BuyMusic
- Website type: Music downloads
- Website: www.buymusic.com
- Launched: July 2003; 23 years ago

= BuyMusic =

Paid online music store

BuyMusic was a paid online music store run by Buy.com.

==History==
The store was launched in July 2003 with 300,000 tracks available and was designed to compete with iTunes Music Store because at the time of launch, Apple's store was limited to Macintosh users, and BuyMusic was the first to offer paid downloads to non-Mac users. Unlike iTunes Music Store, the price of each song ranges from 80¢ to US$1.99. Reportedly in 2003, the site claimed to be "The World’s Largest Download Music Store."

The site used to have extreme limitations on what users could browse. It would not allow anyone not using Microsoft Windows and Internet Explorer 5.0 or greater to even view the songs available. Even users that met the stated requirements could encounter trouble—clicking the main "click here" link routinely crashed some user's IE 5.5 browsers. Before the spring 2004 integration with its parent site, Buy.com, users that did not meet the stated requirements couldn't even access static content such as press releases.
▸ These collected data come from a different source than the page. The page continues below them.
/-- WHEEL_WINDOW_END and WHEEL_SLOT_START of an idle group whose one pending frame lies in the RAW ring, in a slot of its context and
within its limit: it is served, deferred (R143); without such a frame, or while the group is busy, none. WHEEL_BOUNDARY (R147): slot masks take effect,
for the group's contexts alone. DEVELOP_FRAME_DONE: a developed, closed frame leaves its context and its group. DMAP_EDIT_ADD and DMAP_EDIT_REMOVE
where they reach their register (R177): the edit is queued, or refused with its result. JOURNAL_BATCH (R184, R185): edits that
wait are written once the period has passed. KEEP_REBUILD_DONE (R186): the map copy holds every map. COL_COMMIT without SID_SYNC (R223): the
context's colour shadows take effect. LUT3D_LOAD_DONE: the loaded table is held. -/
def Obligations.WheelsMapsAndColours : Prop :=
  (∀ (s : State) (g : Fin 8),
    ((s.dev.wheel g).window = none → Completes (.wheelWindowEnd g) s (fun d => d = s.dev)) ∧
    ((s.dev.wheel g).busy.isSome = true → (s.dev.wheel g).window.isSome = true → Completes (.wheelWindowEnd g) s (fun d =>
      d = { s.dev with wheels := s.dev.wheels.modify g (fun w => { w with window := none }) })) ∧
    (s.dev.pendingOn g = [] → Completes (.wheelSlotStart g) s (fun d => d.get (F.CAP_WG_STATUS_SLOT g) = s.dev.wheelSlot g s.dev.nowNs ∧
      s.dev.Only d [wholeReg (R.CAP_WG_STATUS g), F.CAP_WG_RES_LIST_LIST g])) ∧
    ∀ (n : Nat) (f : CapFrame), s.dev.pendingOn g = [(n, f)] → (s.dev.wheel g).busy = none → f.raw.isSome = true →
      bitOf (s.dev.eget (F.CAP_WHEEL_SLOT_MASK n)) (s.dev.wheelSlot g s.dev.nowNs) = true →
      s.dev.nowNs - f.fsNs ≤ s.dev.get (F.CAP_WHEEL_DEFER_LIMIT_US n) * 1000 → s.dev.wheels.length = 8 →
      let served := fun d : Dev => (d.wheel g).busy = some (n, f.fseq) ∧ (d.wheel g).resident.getLast? = some n ∧
        (d.wheel g).window = none ∧ d.flag (F.CAP_WG_STATUS_BUSY g) = true ∧
        d.get (F.CAP_CNT1_DEFERRED n) = (s.dev.get (F.CAP_CNT1_DEFERRED n) + 1) % 65536
      (∀ t, (s.dev.wheel g).window = some t → t ≠ f.fsNs → Completes (.wheelWindowEnd g) s served) ∧
      ((s.dev.wheel g).window = none → s.dev.flag (F.CAP_WG_CFG_EN g) = true → Completes (.wheelSlotStart g) s served)) ∧
  (∀ (s : State) (g : Fin 8), Completes (.wheelBoundary g) s (fun d =>
    (∀ n < 16, d.effWord (R.CAP_WHEEL n) =
      if s.dev.wheelOf n = some g.val then s.dev.word (R.CAP_WHEEL n) else s.dev.effWord (R.CAP_WHEEL n)) ∧
    d = { s.dev with regs := d.regs } ∧ d.get (F.CAP_WG_STATUS_SLOT g) = s.dev.wheelSlot g s.dev.nowNs ∧
    s.dev.FieldsKept d [wholeReg (R.CAP_WG_STATUS g), F.CAP_WG_RES_LIST_LIST g])) ∧
  (∀ (s : State) (n : Fin 16) (hosts : List (List Nat)), s.dev.srv.returns = [] →
    ((∀ f ∈ (s.dev.ctx n).frames, f.closed = false ∨ f.dev = 0 ∨ 3 ≤ f.dev) →
      Completes (.developFrameDone n hosts) s (fun d => d = s.dev)) ∧
    (∀ f, (s.dev.ctx n).frames = [f] → f.closed = true → f.dev = 1 ∨ f.dev = 2 → f.clip = none →
      Completes (.developFrameDone n hosts) s (fun d => (d.ctx n).frames = [] ∧
        (∀ g < 8, s.dev.wheelOf n = some g → (d.wheel g).busy ≠ some (n.val, f.fseq)) ∧
        ∀ e ∈ d.rawEntries, e.ctx = n ∧ e.fseq = f.fseq → e.dev = false))) ∧
  (∀ (s : State) (p : Fin 8) (cls : Fin 16), s.dev.Reaches R.RAWC_DMAP_EDIT_CMD → s.dev.dmap.length = 8 →
    let x := s.dev.get F.RAWC_DMAP_EDIT_XY_X
    let y := s.dev.get F.RAWC_DMAP_EDIT_XY_Y
    let queue := (s.dev.dmap.getD p {}).queue
    let refused := fun (r : Nat) (d : Dev) => d.get F.RAWC_DMAP_EDIT_CMD_RESULT = r ∧ d.get F.RAWC_DMAP_EDIT_CMD_GO = 0 ∧
      s.dev.Only d [wholeReg R.RAWC_DMAP_EDIT_CMD]
    let queued := fun (e : DefectEdit) (d : Dev) => d.get F.RAWC_DMAP_EDIT_CMD_RESULT = 0 ∧ d.get F.RAWC_DMAP_EDIT_CMD_GO = 0 ∧
      (d.dmap.getD p {}).queue = queue ++ [e] ∧ d.get (F.RAWC_DMAP_STATUS_PENDING p) = queue.length + 1 ∧
      (d.dmap.getD p {}).cur = (s.dev.dmap.getD p {}).cur
    (∀ r, s.dev.editResult p x y 1 cls = r → r ≠ 0 → r ≠ 2 → Completes (.dmapEditAdd p cls) s (refused r)) ∧
    (∀ r, s.dev.editResult p x y 2 0 = r → r ≠ 0 → Completes (.dmapEditRemove p) s (refused r)) ∧
    (s.dev.editResult p x y 1 cls = 0 →
      Completes (.dmapEditAdd p cls) s (queued { x := x, y := y, cls := cls, learned := false })) ∧
    (s.dev.editResult p x y 2 0 = 0 → Completes (.dmapEditRemove p) s (fun d =>
      queued { x := x, y := y, cls := 0, learned := false } d ∧
      ∀ c ∈ (d.dmap.getD p {}).cands, c.x = x → c.y ≠ y))) ∧
  (∀ s : State,
    (s.dev.journal.wait = [] ∨ s.dev.elapsed < s.dev.journal.lastBatch + s.dev.journalPeriod →
      Completes .journalBatch s (fun d => d = s.dev)) ∧
    (∀ e rest, s.dev.journal.wait = e :: rest → s.dev.journal.lastBatch + s.dev.journalPeriod ≤ s.dev.elapsed →
      let k := min 256 (rest.length + 1)
      s.dev.get F.RAWC_JOURNAL_USED + k < 86016 → Completes .journalBatch s (fun d =>
        d.get F.RAWC_JOURNAL_USED = s.dev.get F.RAWC_JOURNAL_USED + k ∧
        (s.dev.journal.jseq < 2 ^ 32 → d.journal = { s.dev.journal with
          wait := s.dev.journal.wait.drop 256, lastBatch := s.dev.elapsed, jseq := (s.dev.journal.jseq + k) % 2 ^ 32 }) ∧
        (rest = [] → d.keepRead (journalAt s.dev.journal.jseq) 16 = journalRecord s.dev.journal.jseq e.1 e.2.1 e.2.2)))) ∧
  (∀ s : State, s.dev.journal.rebuilding = false → Completes .keepRebuildDone s (fun d => d = s.dev)) ∧
  (∀ s : State, s.dev.journal.rebuilding = true → s.dev.dmap.length = 8 →
    (s.dev.dmap.flatMap (fun m => m.cur.map (·.slot))).Nodup → (∀ m ∈ s.dev.dmap, ∀ e ∈ m.cur, e.slot < 2 ^ 20) →
    Completes .keepRebuildDone s (fun d => d.journal = { s.dev.journal with rebuilding := false } ∧ d.get F.RAWC_JOURNAL_USED = 0 ∧
      d.keepRead 0x600000 8 = bytesLE 4 0x4E524A44 ++ bytesLE 4 s.dev.journal.jseq ∧
      (∀ m ∈ s.dev.dmap, ∀ e ∈ m.cur, d.keepRead (6 * e.slot) 6 = bytesLE 6 (e.bits m.cur)) ∧
      (∀ a, 0x780000 ≤ a → d.keepRead a 1 = s.dev.keepRead a 1) ∧
      ({ s.dev with keep := d.keep, journal := d.journal } : Dev).Only d [F.RAWC_JOURNAL_USED])) ∧
  (∀ (s : State) (mask : Fin 65536) (n : Nat), s.dev.Reaches R.COL_COMMIT → (List.range 16).filter (bitOf mask) = [n] →
    (s.dev.flag (F.COL_CFG_SID_SYNC n) = true → Completes (.colCommit mask) s (fun d => d = s.dev)) ∧
    (s.dev.flag (F.COL_CFG_SID_SYNC n) = false →
      (∀ b < 6, s.dev.get (F.COL_BR_LUT_LUT3D_EN n b) = 0 ∧
        s.dev.get (F.COL_BR_LUT_LUT3D_IDX n b) = s.dev.eget (F.COL_BR_LUT_LUT3D_IDX n b)) →
      Completes (.colCommit mask) s (fun d =>
        (∀ a, d.effWord a = if a ∈ colShadows n then s.dev.word a else s.dev.effWord a) ∧
        d = { s.dev with regs := { s.dev.regs with eff := d.regs.eff } }))) ∧
  (∀ (s : State) (n : Fin 16),
    let u := s.dev.lutUnit n
    ((s.dev.luts.getD u {}).loading = none → Completes (.lut3dLoadDone n) s (fun d => d = s.dev)) ∧
    (∀ m b t, (s.dev.luts.getD u {}).loading = some (m, b, t) → (s.dev.luts.getD u {}).held.length < 2 →
      Completes (.lut3dLoadDone n) s (fun d => d.get (F.COL_BR_LUT_STATUS_LOADING m b) = 0 ∧
        ({ s.dev with luts := s.dev.luts.set u { held := (s.dev.luts.getD u {}).held ++ [t], loading := none } } : Dev).Only d
          [F.COL_BR_LUT_STATUS_LOADING m b])))

/-! ### Compression, the recorder and offload (R241-R282, R345-R348) -/

/-- TILE_EMITTED (R242) on an engine from which no work returns: without a tile nothing; otherwise the oldest tile leaves the queue, its frame
counts it, and the last tile of a frame ends the frame's coding. TILE_DECODED (R244) of a frame with more tiles to come: a good tile's samples join the
frame, a bad one is counted; without a job nothing. ZE_JOB_START (R248, R249): nothing while image work has the engine or no source waits; the
recorder's job, or that of a ring in HOST_WIN, is on the engine. GENERAL_JOB_DONE of a ring's job (R254): completed with its status, counted in CONS.
ZE_RING_ABORT where it reaches its register, and EP0_LINK_DOWN (R253): the ring's job ends ABORTED. EP0_LINK_UP (R256). -/
def Obligations.TilesAndJobs : Prop :=
  (∀ (s : State) (z : Fin 20), s.dev.srv.returns = [] →
    (s.dev.ze.queues.getD z [] = [] → Completes (.tileEmitted z) s (fun d => d = s.dev)) ∧
    (∀ t rest k e, s.dev.ze.queues.getD z [] = t :: rest → t.ctx < 16 → s.dev.ze.frames = [k] → k.ctx = t.ctx → k.fseq = t.fseq →
      s.dev.rawEntries.find? (fun e => e.ctx == t.ctx && e.fseq == t.fseq) = some e → Completes (.tileEmitted z) s (fun d =>
        d.ze.queues.getD z [] = rest ∧
        (∀ e ∈ d.rawEntries, e.ctx = t.ctx → e.fseq = t.fseq → e.krc = k.total - (k.emitted + 1)) ∧
        (k.emitted + 1 = k.total → d.ze.frames = [] ∧ d.get (F.ZE_LAST_FSEQ_FSEQ t.ctx) = t.fseq % 2 ^ 32) ∧
        (k.emitted + 1 ≠ k.total → d.ze.frames.map (fun x => (x.ctx, x.fseq, x.emitted)) = [(k.ctx, k.fseq, k.emitted + 1)])))) ∧
  (∀ (s : State) (z : Fin 20), s.dev.recd.job = none ∨ s.dev.zeActive.contains z.val = false →
    Completes (.tileDecoded z) s (fun d => d = s.dev)) ∧
  (∀ (s : State) (z : Fin 20) (j : OffJob) (f : OffFrame) (t : DecTile), s.dev.zeActive.contains z.val = true →
    s.dev.recd.job = some j → j.phase = 2 → j.flight = [f] → f.next + 1 < f.total → f.tiles.find? (fun t => t.idx == f.next) = some t →
    let w := (s.dev.activeWH j.ctx).1
    let h := (s.dev.activeWH j.ctx).2
    let r := krcDecode (min 256 (w - f.next % tileCols w * 256)) (min 64 (h - f.next / tileCols w * 64)) t.bytes
    (∀ px, r = .ok px → Completes (.tileDecoded z) s (fun d => d = { s.dev with recd := { s.dev.recd with job := some { j with
      flight := [{ f with next := f.next + 1, plane := Sparse.put (fun _ => []) f.plane f.next px,
                          tiles := f.tiles.filter (fun t => t.idx != f.next) }] } } })) ∧
    (∀ c, r = .bad c → Completes (.tileDecoded z) s (fun d =>
      d.get (F.ZE_CNT_BAD_TILES j.ctx) = (s.dev.get (F.ZE_CNT_BAD_TILES j.ctx) + 1) % 65536 ∧
      d.recd.job.map (fun j => (j.bad, j.flight.map (fun f => (f.next, f.bad)))) = some (j.bad + 1, [(f.next + 1, true)])))) ∧
  (∀ (s : State) (z : Fin 20) (host : List (Nat × List Byte)),
    (s.dev.generalMayStart z = false ∨ s.dev.nextSource = none → Completes (.zeJobStart z host) s (fun d => d = s.dev)) ∧
    (∀ n input rest, s.dev.generalMayStart z = true → s.dev.nextSource = some 8 → s.dev.ze.recJobs = (n, input) :: rest →
      s.dev.ze.jobs.length = 20 → Completes (.zeJobStart z host) s (fun d =>
        d.ze = { s.dev.ze with
          jobs := s.dev.ze.jobs.set z (some { source := 8, desc := [], bufs := [], input := input, status := none }) } ∧
        ({ s.dev with ze := d.ze } : Dev).Only d [F.ZE_BUSY_IMG_ZE, F.ZE_BUSY_GEN_ZE] ∧ bitOf (d.get F.ZE_BUSY_GEN_ZE) z = true)) ∧
    (∀ r < 8, s.dev.generalMayStart z = true → s.dev.nextSource = some r → s.dev.get (F.ZE_RING_CFG_SPACE r) = 1 →
      s.dev.ze.jobs.length = 20 →
      let desc := s.dev.poolRead poolHost
        (s.dev.get (F.ZE_RING_LO_ADDR r) + s.dev.get (F.ZE_RING_HI_ADDR r) * 2 ^ 32 + 64 * s.dev.ringPos r) 64
      leAt desc 0xE 2 / 2 % 2 = 1 → Completes (.zeJobStart z host) s (fun d =>
        (d.ze.jobs.getD z none).map (fun j => (j.source, j.desc)) = some (r, desc) ∧ d.ze.lastRing = r ∧
        d.flag (F.ZE_RING_STATUS_RUNNING r) = true ∧ d.get (F.ZE_RING_STATUS_ZE r) = z))) ∧
  (∀ (s : State) (z : Fin 20), s.dev.srv.returns = [] →
    (s.dev.ze.jobs.getD z none = none → Completes (.generalJobDone z) s (fun d => d = s.dev)) ∧
    (∀ j, s.dev.ze.jobs.getD z none = some j → j.source < 8 → Completes (.generalJobDone z) s (fun d =>
      d.ze.jobs = s.dev.ze.jobs.set z none ∧ d.flag (F.ZE_RING_STATUS_RUNNING j.source) = false ∧
      d.get (F.ZE_RING_CONS_IDX j.source) = (s.dev.get (F.ZE_RING_CONS_IDX j.source) + 1) % 65536 ∧
      d.get (F.ZE_RING_STATUS_LAST_STATUS j.source) = (match j.status with
        | some st => st % 8
        | none => jobOutcome j.ngr (sumNat (j.bufs.map (·.2))) j.input.length (generalStream (leAt j.desc 0xC 1)
            (bitOf (leAt j.desc 0xE 2) 0) j.input)) ∧
      (bitOf (leAt j.desc 0xE 2) 3 = false → s.dev.ep0Up = true → .msix (s.dev.get (F.ZE_RING_CFG_VECTOR j.source)) ∈ d.out)))) ∧
  (∀ (s : State) (r : Fin 8), s.dev.Reaches (R.ZE_RING_CTRL r) →
    ((∀ z < 20, ∀ j, s.dev.ze.jobs.getD z none = some j → j.source ≠ r) → Completes (.zeRingAbort r) s (fun d =>
      d.get (F.ZE_RING_CFG_EN r) = 0 ∧ d.get (F.ZE_RING_CTRL_ABORT r) = 0 ∧
      s.dev.Only d [F.ZE_RING_CFG_EN r, F.ZE_RING_CTRL_ABORT r])) ∧
    (∀ z < 20, ∀ j, s.dev.ze.jobs.getD z none = some j → j.source = r → (∀ x < z, s.dev.ze.jobs.getD x none = none) →
      Completes (.zeRingAbort r) s (fun d => d.ze.jobs.getD z none = none ∧ d.get (F.ZE_RING_STATUS_LAST_STATUS r) = 5 ∧
        d.get (F.ZE_RING_CONS_IDX r) = (s.dev.get (F.ZE_RING_CONS_IDX r) + 1) % 65536 ∧ d.get (F.ZE_RING_CFG_EN r) = 0))) ∧
  (∀ s : State, (∀ z < 20, ∀ j, s.dev.ze.jobs.getD z none = some j → j.source < 8 → s.dev.flag (F.ZE_RING_CFG_SPACE j.source) = true) →
    Completes .ep0LinkDown s (fun d => d = { s.dev with ep0Up := false })) ∧
  (∀ (s : State) (z : Nat) (j : GenJob), z < 20 → s.dev.ze.jobs.getD z none = some j → j.source < 8 →
    s.dev.flag (F.ZE_RING_CFG_SPACE j.source) = false → (∀ x, x ≠ z → s.dev.ze.jobs.getD x none = none) →
    Completes .ep0LinkDown s (fun d => d.ep0Up = false ∧ d.ze.jobs.getD z none = none ∧
      d.get (F.ZE_RING_STATUS_LAST_STATUS j.source) = 5)) ∧
  (∀ s : State, Completes .ep0LinkUp s (fun d => d = { s.dev with ep0Up := decide (s.dev.get F.PCIE_CFG_LANE_OPT ≠ 2) }))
Since the integration, all users can access all of Buy.com.

The site has provided no statistics regarding the number of customers and downloads, yet Scott Blum, founder and CEO of BuyMusic, noted "We're nowhere near Apple's iTunes Music Store numbers." in a December 2003 interview.

Though the download service's closure was never officially announced, it had quietly disappeared by December 2009, if not before; Buy.com's press releases stopped mentioning it sometime in 2007. The buymusic.com URL formerly redirected to Buy.com's physical CD store, and later redirects to Rakuten but now times out.